What is the difference between a Green Card and U.S. Citizenship?

While both the Green Card and U.S. citizenship confer rights to reside and work in the United States legally, they mean very different things. A Green Card holder or lawful permanent resident (LPR) is someone who has been granted the right to live in the United States indefinitely and is given a photo ID commonly known as Green Card that proves their status.

Green Card rights and duties

  • Permanent residents have the right to work and live in the U.S. indefinitely, as well as the right to petition for close family members for a Green Card.
  • However, because Green Card's relatives are considered preference relatives, this process takes considerably longer than for a U.S. citizen.
  • Permanent residents continue to be the citizens of another country, which means they do not have the right to a U.S. passport.
  • Lawful permanent residents do not have the right to vote in U.S. elections and may lose their status if U.S. government considers they have abandoned their status, by spending more than 6 months outside the United States, for example.
  • If a lawful permanent resident plans on leaving the U.S. for a period exceeding 1 year, they must first obtain a permit if they do not wish to abandon their status.
  • After a certain amount of time, permanent residents can apply for U.S. citizenship, also known as the naturalization process.

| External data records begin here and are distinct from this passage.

-- ==== Sys2Proof/Laws/Decode.lean ====
section
/-! SUPPORT. Laws/Decode.lean: the fields of a command word and the command of each operation select. -/

namespace Sys2Proof

/-- Bit `i` of a command word: `b` below 64, then `a`, then `op` (R43). -/
theorem getLsbD_commandWord (op : OpSel) (a b : Word) (i : Nat) :
    (commandWord op a b).getLsbD i =
      if i < 64 then b.getLsbD i else if i < 128 then a.getLsbD (i - 64) else op.getLsbD (i - 128) := by
  have h₁ := BitVec.getLsbD_append (x := op ++ a) (y := b) (i := i)
  have h₂ := BitVec.getLsbD_append (x := op) (y := a) (i := i - 64)
  have h₃ : i - 64 < 64 ↔ i < 128 := by omega
  refine h₁.trans ?_
  rw [h₂, Nat.sub_sub]
  simp only [h₃]

theorem opField_commandWord (op : OpSel) (a b : Word) : opField (commandWord op a b) = op := by
  apply BitVec.eq_of_getLsbD_eq
  intro i hi
  have h₁ : ¬ 128 + i < 64 := by omega
  simp [opField, getLsbD_commandWord, hi, h₁]

theorem aField_commandWord (op : OpSel) (a b : Word) : aField (commandWord op a b) = a := by
  apply BitVec.eq_of_getLsbD_eq
  intro i hi
  have h₁ : ¬ 128 ≤ 64 + i := by omega
  simp [aField, getLsbD_commandWord, hi, h₁]

theorem bField_commandWord (op : OpSel) (a b : Word) : bField (commandWord op a b) = b := by
  apply BitVec.eq_of_getLsbD_eq
  intro i hi
  simp [bField, getLsbD_commandWord, hi]

/-- A command word is put together from its three fields. -/
theorem commandWord_fields (w : CommandWord) : commandWord (opField w) (aField w) (bField w) = w := by
  apply BitVec.eq_of_getLsbD_eq
  intro i hi
  rw [getLsbD_commandWord]
  simp only [opField, aField, bField, BitVec.getLsbD_extractLsb']
  split_ifs with h₁ h₂
  · simp [h₁]
  · rw [show 64 + (i - 64) = i by omega, decide_eq_true (show i - 64 < 64 by omega), Bool.true_and]
  · rw [show 128 + (i - 128) = i by omega, decide_eq_true (show i - 128 < 2 by omega), Bool.true_and]

/-- The decoder reads an operation select and two operands from the word that carries them. -/
theorem decode_commandWord (op : OpSel) (a b : Word) : decode (commandWord op a b) = commandOf op a b := by
  rw [decode, opField_commandWord, aField_commandWord, bField_commandWord]

theorem commandOf_toSortable (a b : Word) : commandOf opToSortable a b = .toSortable a b := rfl
theorem commandOf_toStandard (a b : Word) : commandOf opToStandard a b = .toStandard a b := rfl
theorem commandOf_lowestBound (a b : Word) : commandOf opLowestBound a b = .lowestBound a b := rfl
theorem commandOf_vguard (a b : Word) : commandOf opVguard a b = .vguard a b := rfl

/-- A command is selected by its own operation select. -/
theorem commandOf_fields (i : Instr) : commandOf i.op i.a i.b = i := by cases i <;> rfl

/-- Each operation select is one of the four codes (R40). -/
theorem opSel_cases (op : OpSel) : op = opToSortable ∨ op = opToStandard ∨ op = opLowestBound ∨ op = opVguard := by
  revert op; decide

/-- A number decodes as the command word of its bits, or is rejected as too wide. -/
theorem decodeNat_cases (w : Nat) :
    (w < 2 ^ 130 ∧ decodeNat w = .ok (decode (BitVec.ofNat 130 w))) ∨
    (2 ^ 130 ≤ w ∧ decodeNat w = .error .tooWide) := by
  by_cases h : w < 2 ^ 130
  · exact .inl ⟨h, if_pos (decide_eq_true h)⟩
  · exact .inr ⟨Nat.le_of_not_lt h, if_neg (by rw [commandWordFits, decide_eq_false h]; exact Bool.false_ne_true)⟩

end Sys2Proof
end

U.S. Citizenship rights and responsibilities

U.S. Citizenship is a status that entails specific rights, duties, and benefits, usually acquired by birth:

  • A U.S. Citizen has the right to live and work in the United States and to receive federal assistance.
  • Individuals can become U.S. citizens by birth, through U.S. citizen parents, or through the process known as naturalization.
  • A U.S. citizen is eligible to receive a U.S. passport, which is issued by the U.S. State department.
  • Many countries allow visa-free travel for U.S. citizens.
  • A U.S. citizen may also leave and reenter the U.S. at any time without being subject to the grounds of inadmissibility or require a re-entry permit.
  • U.S. citizens can also vote in U.S. federal and local elections, hold certain government jobs, and serve on juries.
  • Many federal and state government grants, scholarships and benefits are available only to U.S. citizens.
  • U.S. citizens may also petition on behalf of relatives to immigrate to the United States.
  • Unlike Green Card holders, U.S. citizens cannot be deported from the United States – unless, that is, they committed fraud to obtain their green card or citizenship.